Metadata-Version: 2.1
Name: atollas
Version: 0.0.1
Summary: Add your description here
Requires-Python: >= 3.10
Description-Content-Type: text/markdown
Requires-Dist: pandas>=2
Requires-Dist: pyarrow>=15.0.1

# atollas 🪼

A follow along column-level typed runner for pandas workflows.

## ⚠️ Warning

This is still very *pre-alpha and experimental*, have fun experimenting with it, but it isn't ready for production workflows just yet.

## Motivation

Let's work through this series of operations and consider things that could possibly throw errors:

```python
import pandas as pd

spot_the_fail = (
  pd.read_csv("some_file.csv")  # <- file doesn't exist (obviously)
  .groupby(["col_1", "col_2"]) # <- columns aren't in dataframe
  .agg({"col_3": "sum"}) # <- column not in dataframe, or not of summable type
  .merge(
    pd.read_parquet("another_file.parquet"),  # <- file doesn't exist
    on="col_1",  # <- col_1 not of matching type
  )
  [["col_1", "col_2", "col_4"]]  # <- col_4 not resent in joined dataframe
                                 # <- col_2 also present in joined dataframe
                                 #    so now col_2_x and col_2_y exist but not
                                 #    col_2
)
```

That's also not factoring in items that might confuse business logic or otherwise cause
problems, for instance if col_1 has meant to be unique across both dataframes, but has duplicates in one or both, records would be duplicated.

Essentially, all these errors are problems with the data not matching our implicit assumptions. This is a natural consequence of the fact that pandas is designed for exploration and experimentation, and not column level type safety.

*Atollas* is a column-level type safe runner for pandas, the above code using Atollas would look like this:

```python
import atollas
import atollas.types as at
import atollas.aggregations as ag

spot_the_fail = (
  atollas.read_csv(
    "some_file.csv",
    schema={"col_1": at.unique(at.integer), "col_2": at.string, "col_3": at.double},
  )  # <- specified schema is incorrect
  aggregate(
    by=["col_1", "col_2"],
    col_3=ag.Sum("col_3"),
  )
  .merge(
    atollas.read_parquet(
       "another_file.parquet",
       schema={"col_1": at.unique(at.integer), "col_4": at.datetime_tz("UTC")},
    ),  # <- specified schema is incorrect
    cardinality="one-to-one",
    on="col_1",
  )
  .filter_columns("col_1", "col_2", "col_3")
)
```

Note that we have to take on more lines of code, because we're having to express not just what we're doing with the data, but also *what we're expecting the data to look like*. The upshot of that, is there are now only two possible places for runtime errors - when we're reading in the csv, and when we're reading in the parquet.

This is a massive benefit for production workflows, because all dataframe errors are reduced to something like:

```
atollas.read_csv raise TypeError:
  file "some_file.csv" did not match specified type,
  "col_1" is meant to be unique, but has duplicate records
```

Which means we can quickly track down any issues.

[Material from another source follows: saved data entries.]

-- ==== Sys2Proof/Machine/Tick.lean ====
section
/-! DEFINITION. The passing of time: what a step does while no command waits. -/

namespace Sys2Proof.Machine

/-- How far the sensor and management island's copy of package time moves in the nanosecond that ends at `t` of the
oscillators' count, and what is left of a pending correction: at most 1 ns per µs is slewed, and the copy never moves backward
(R378). -/
def slewStep (t : Nat) (slew : Int) : Nat × Int :=
  if t % 1000 = 0 then
    if 0 < slew then (2, slew - 1) else if slew < 0 then (0, slew + 1) else (1, 0)
  else (1, slew)

/-- One nanosecond passes: package time, every island's local copy and the oscillators' count
advance (R27, R99, R378). DESIGN CHOICE: log entry 2. -/
def State.passTime (s : State) : State :=
  let d := slewStep (s.clk.raw + 1) s.pkg.slew
  { s with clk := { s.clk with pkg := s.clk.pkg + d.1, raw := s.clk.raw + 1, locals := s.clk.locals.map (· + 1) },
           pkg := { s.pkg with slew := d.2 } }

end Sys2Proof.Machine
end

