-- ==== Sys2Proof/Certificates/Slice0/Obligations.lean ====
section
/-! DEFINITION. The statements for the provers. Every statement about a command says for which states and operands it
answers a next state, what that state holds, and what it leaves as it was. -/

open Sys2Proof Sys2Proof.Machine

/-- Registers that drawing or ending a tagged request writes: CNT_TAG_SEQ, and the counters of the slices unit, which count
the tags refused and the records dropped (R519, R521). -/
  abbrev Sys2Proof.Machine.tagRegs : List Nat :=
    Reg.CNT_TAG_SEQ :: Reg.CNT_STATUS :: (upto 16).map fun i => Reg.CNT_VAL 1 0 + 4 * i

/-- The registers of the ports unit's counters, which count the drops of the remote port and of the ring (R512). -/
  abbrev Sys2Proof.Machine.portRegs : List Nat := Reg.CNT_STATUS :: (upto 16).map fun i => Reg.CNT_VAL 3 0 + 4 * i

/-- The registers that a flit sent may change: what the ring's injectors count and inject, and the retrains that begin
  (R465, R467, R468, R512). -/
  abbrev Sys2Proof.Machine.injRegs : List Nat :=
    [Reg.D2D_INJ 0, Reg.D2D_INJ 1, Reg.D2D_LANE_STATUS 0, Reg.D2D_LANE_STATUS 1] ++ portRegs

/-- The registers that a request on its way may change: the count of sample records, and the counts of the ring's
  injectors (R467, R521). -/
  abbrev Sys2Proof.Machine.pathRegs : List Nat := tagRegs ++ injRegs

/-- The registers of the first-error capture (R444). -/
  abbrev Sys2Proof.Machine.fecRegs : List Nat :=
    [Reg.PC_FEC_INFO, Reg.PC_FEC_ADDR, Reg.PC_FEC_ADDR + 4, Reg.PC_FEC_TIME, Reg.PC_FEC_TIME + 4]

/-- The registers of the rank states (R470). -/
  abbrev Sys2Proof.Machine.rankRegs : List Nat := (upto 32).map Reg.PC_RANK_STATE

/-- The two words of a redirect entry (R470). -/
  abbrev Sys2Proof.Machine.redirRegs (e : Nat) : List Nat := [Reg.PC_REDIR e, Reg.PC_REDIR e + 4]



/-- The registers that show refresh inhibits (R170). -/
  abbrev Sys2Proof.Machine.inhibitRegs : List Nat := (upto 64).flatMap fun p => [Reg.PC_REF_INHIBIT p, Reg.PC_REF_STATUS p]

/-- The words of every redirect entry (R470). -/
  abbrev Sys2Proof.Machine.allRedirs : List Nat := (upto 16).flatMap redirRegs

/-- The registers that the check code of a read of PC `p` may change (R434, R435, R438, R441, R444, R503). -/
  abbrev Sys2Proof.Machine.checkRegs (p : Fin 64) : List Nat :=
    [Reg.PC_ECC_STATUS p, Reg.PC_REF_STATUS p, Reg.PC_TRUE_STATUS p] ++ fecRegs ++ allRedirs

/-- The registers that the accesses finished before a self-refresh may change (R46, R195, R434). -/
  abbrev Sys2Proof.Machine.drainRegs : List Nat :=
    ((upto 64).flatMap fun p => [Reg.PC_ECC_STATUS p, Reg.PC_REF_STATUS p, Reg.PC_TRUE_STATUS p]) ++ fecRegs ++ allRedirs ++ pathRegs

/-- The registers that the ends of the open truing windows may change: status, count and the delays in force at T (R124, R418). -/
  abbrev Sys2Proof.Machine.windowRegs (s : State) : List Nat :=
    (upto 64).flatMap fun p => Reg.PC_SCHED_STATUS p :: Reg.PC_TRUE_STATUS p ::
      (s.pcs[pcFin p].truing.map fun w => w.saved.map (·.1)).getD []

/-- The registers of a queue (R287). -/
  abbrev Sys2Proof.Machine.queueRegs (q : Nat) : List Nat :=
    [Reg.FW_QCFG q, Reg.FW_QDB q, Reg.FW_QHEAD q, Reg.FW_QDONE q, Reg.FW_QSTATUS q, Reg.FW_QIRQ q, Reg.FW_QIRQ q + 4]

/-- The registers of the ranks and ranges of this instance that its firmware forms at phase 4 (R84 to R87). -/
  abbrev Sys2Proof.Machine.heldRegs : List Nat :=
    [Reg.PC_HELD_MASK, Reg.PC_HELD_MASK + 4, Reg.PC_UNLACED, Reg.PC_UNLACED + 4] ++ rankRegs ++ allRedirs ++ inhibitRegs ++ injRegs

/-! ### The queue of commands and idle time -/

/-- A step takes the command at the front of the queue and carries it out on the state with the queue's rest. -/
def Obligations.StepTakesFrontCommand : Prop :=
  ∀ (c : Instr) (rest : List Instr) (s : State),
    step { s with pending := c :: rest } = exec c { s with pending := rest }

/-- With no command waiting a nanosecond passes: with no correction pending, package time and the local copy of every
island advance by 1 and nothing else changes. The model's choice: log entry 2. -/
def Obligations.IdleStepPassesTime : Prop :=
  (∀ s : State, s.pending = [] → s.pkg.slew = 0 →
    ∃ t, step s = .next t ∧ t.clk.pkg = s.clk.pkg + 1 ∧ (∀ i : Fin 132, t.clk.locals[i] = s.clk.locals[i] + 1) ∧ t.pkg
      = s.pkg ∧ t.clk.releasedAt = s.clk.releasedAt ∧ t.clk.elapsed = s.clk.elapsed ∧ Keeps s t [.clk] ∧ KeepsRegs s t
      [])

/-- The sensor and management island's copy of package time never moves backward, and slews by at most 1 ns in a
microsecond of idle steps (R378): a step moves it by 0, 1 or 2 ns, and by other than 1 only where it crosses a whole
microsecond. That an idle step is 1 ns, and when in the microsecond the slew happens, are the model's choices: log
entry 2. -/
def Obligations.SlewIsBounded : Prop :=
  (∀ s : State, s.pending = [] →
    ∃ t, step s = .next t ∧ s.clk.pkg ≤ t.clk.pkg ∧ t.clk.pkg ≤ s.clk.pkg + 2 ∧ ((s.clk.pkg + 1) % 1000 ≠ 0 →
      t.clk.pkg = s.clk.pkg + 1 ∧ t.pkg.slew = s.pkg.slew) ∧ ((s.clk.pkg + 1) % 1000 = 0 → t.pkg.slew.natAbs =
      s.pkg.slew.natAbs - 1))

/-- The state at reset: no command waits, every island is in reset, every power domain is OFF, every register reads
its reset value, PORST_N is low with DIE_WRST_ACK, COMPUTE_OFF_REQ and COL_THR_ON low (R45), and every output has the
level of the Reset column (R41). An empty list of written cells of the stack is the model's choice: log entry 3. -/
def Obligations.ResetState : Prop :=
  State.reset.pending = [] ∧ (∀ i : Island, State.reset.up i = false) ∧ (∀ d, d < 124 → State.reset.dom d = .off) ∧
    (∀ o, State.reset.rd o = regReset o) ∧ State.reset.pins.porstN = false ∧ State.reset.pins.dieWrstAck = false ∧
    State.reset.pins.computeOffReq = false ∧ State.reset.pins.colThrOn = false ∧ State.reset.stack.cells = [] ∧
    (∀ p, State.reset.outLevel p = p.resetLevel) ∧ OutPin.resetLevel .chainWDo = .level 1 ∧ OutPin.resetLevel .chainEDo = .level 1 ∧
    OutPin.resetLevel .tdo = .highZ ∧ OutPin.resetLevel .memResetN = .level 0 ∧ OutPin.resetLevel .dieWrstAck = .level 0 ∧
    (∀ p, OutPin.resetLevel (.memCkC p) = .level 1 ∧ OutPin.resetLevel (.memCkT p) = .level 0 ∧ OutPin.resetLevel (.memDq p) = .input) ∧
    (∀ n, OutPin.resetLevel (.hpReqReady n) = .level 0) ∧ ∀ n, OutPin.resetLevel (.sns n) = .highZ

/-! ### Canonical form -/

/-- Every step that answers a next state keeps the register table and the stack's memory in canonical form: keys
strictly rising and no entry that equals what an unlisted key reads as. -/
def Obligations.StepKeepsCanonicalForm : Prop :=
  (∀ s t : State, s.Ok → step s = .next t →
    t.Ok)

/-- The register table and the stack's memory of the state at reset are in canonical form. -/
def Obligations.ResetIsCanonical : Prop :=
  State.reset.Ok

/-- Registers are told apart: a register reads the word last written to it, every other register reads as before. -/
def Obligations.RegisterReadAfterWrite : Prop :=
  ∀ (s : State) (o a : Nat) (v : Word), (s.wr o v).rd a = if a = o then v else s.rd a

/-! ### Resets and power (02, 15, 18) -/

/-- What every cold reset leaves: every island in reset, every register and every part of the block as at reset, the
  stack's contents undefined; the commands that wait are still there (R45, R401). -/
  def Sys2Proof.Machine.Cold (s t : State) : Prop :=
    (∀ i, t.up i = false) ∧ (∀ l : Loc, l.rank < 256 → t.stack.isUndef l = true) ∧ t.stack.height = s.stack.height ∧
      t.pending = s.pending ∧ t.free = s.free ∧ Keeps State.reset t [.pending, .free, .pins, .stack] ∧
      KeepsRegs State.reset t []

/-- PORST_N_ASSERT and VDD_OK_FALL reset everything; PORST_N_RELEASE samples the straps, a reserved die-to-die mode
counting as unused and reported, and starts the ramp of the sensor and management domain, whose island leaves reset
35 µs later and not before (R44, R45, R393). Forms stated to complete (exec answers next): porstNAssert, vddOkFall,
porstNRelease, sensorIslandResetRelease. -/
def Obligations.ColdResetAndRelease : Prop :=
  (∀ s : State,
    Gives .porstNAssert s fun t =>
      Cold s t ∧ t.pins.porstN = false ∧ t.pins.vddOk = s.pins.vddOk) ∧
  (∀ s : State,
    Gives .vddOkFall s fun t =>
      Cold s t ∧ t.pins.vddOk = false ∧ t.pins.porstN = s.pins.porstN) ∧
  (∀ (s : State) (head : Bool) (west east : BitVec 2) (use kind : BitVec 8), s.pins.porstN = false →
    Gives (.porstNRelease head west east use kind) s fun t =>
      t.pins.porstN = true ∧ t.straps.chainHead = head ∧ t.straps.snsUse = use ∧ t.straps.snsKind = kind ∧
        t.straps.wMode = (if west = 3 then 0 else west.toNat) ∧ t.straps.eMode = (if east = 3 then 0 else east.toNat) ∧
        (t.pwr.strapInvalid = true ↔ west = 3 ∨ east = 3) ∧ t.pwr.up = s.pwr.up ∧ t.dom 123 = .staging ∧ (∀ d, d ≠ 123
        → t.dom d = s.dom d) ∧ t.clk.pkg = s.clk.pkg ∧ t.clk.releasedAt = s.clk.pkg ∧ Keeps s t [.pins, .pwr, .straps,
        .clk] ∧ KeepsRegs s t [Reg.THERM_DOM_STATE 7]) ∧
  (∀ s : State, s.pwr.sensorRamp = true → s.pins.porstN = true → s.pins.vddOk = true → s.up .sensor = false →
     s.clk.releasedAt + 35000 ≤ s.clk.pkg → s.pins.dieWrstReqN = true →
    Gives .sensorIslandResetRelease s fun t =>
      t.up .sensor = true ∧ t.dom 123 = .on ∧ (∀ d, d ≠ 123 → t.dom d = s.dom d) ∧ (∀ i, i ≠ .sensor → t.up i = s.up i)
        ∧ t.pwr.sensorRamp = false ∧ (∀ i : Fin 33, t.therm.sensors[i].readAt = some s.clk.raw) ∧ Keeps s t [.pwr,
        .therm] ∧ KeepsRegs s t [Reg.THERM_DOM_STATE 7]) ∧
  (∀ s : State, s.clk.pkg < s.clk.releasedAt + 35000 →
    Gives .sensorIslandResetRelease s fun t =>
      t = s) ∧
  (∀ s : State, s.pwr.sensorRamp = true → s.pins.porstN = true → s.pins.vddOk = true → s.up .sensor = false →
     s.clk.releasedAt + 35000 ≤ s.clk.pkg → s.pins.dieWrstReqN = false → s.pins.dieWrstAck = false →
     s.pins.computeOffReq = false →
    Gives .sensorIslandResetRelease s fun t =>
      t.up .sensor = true ∧ t.dom 123 = .on ∧ t.pins.dieWrstAck = true ∧ t.pwr.quiesced = true ∧ t.therm.sensors =
        s.therm.sensors.map (fun x => { x with readAt := some s.clk.raw }) ∧ Keeps s t [.free, .inbox, .inj, .paths,
        .pcs, .pins, .pwr, .ring, .stack, .tags, .therm] ∧ KeepsRegs s t (Reg.THERM_DOM_STATE 7 :: drainRegs))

Atollas monitors the types at read time, and will also raise an error if we try to carry out operations that are incorrect for our given schema, for instance, we can only merge with a "one-to-one" cardinality because `col_1` is unique in both dataframes (as indicated by the `at.unique(at.integer)` type, if that hadn't been specified, atollas would throw an error during testing or any run time telling us those instructions aren't valid.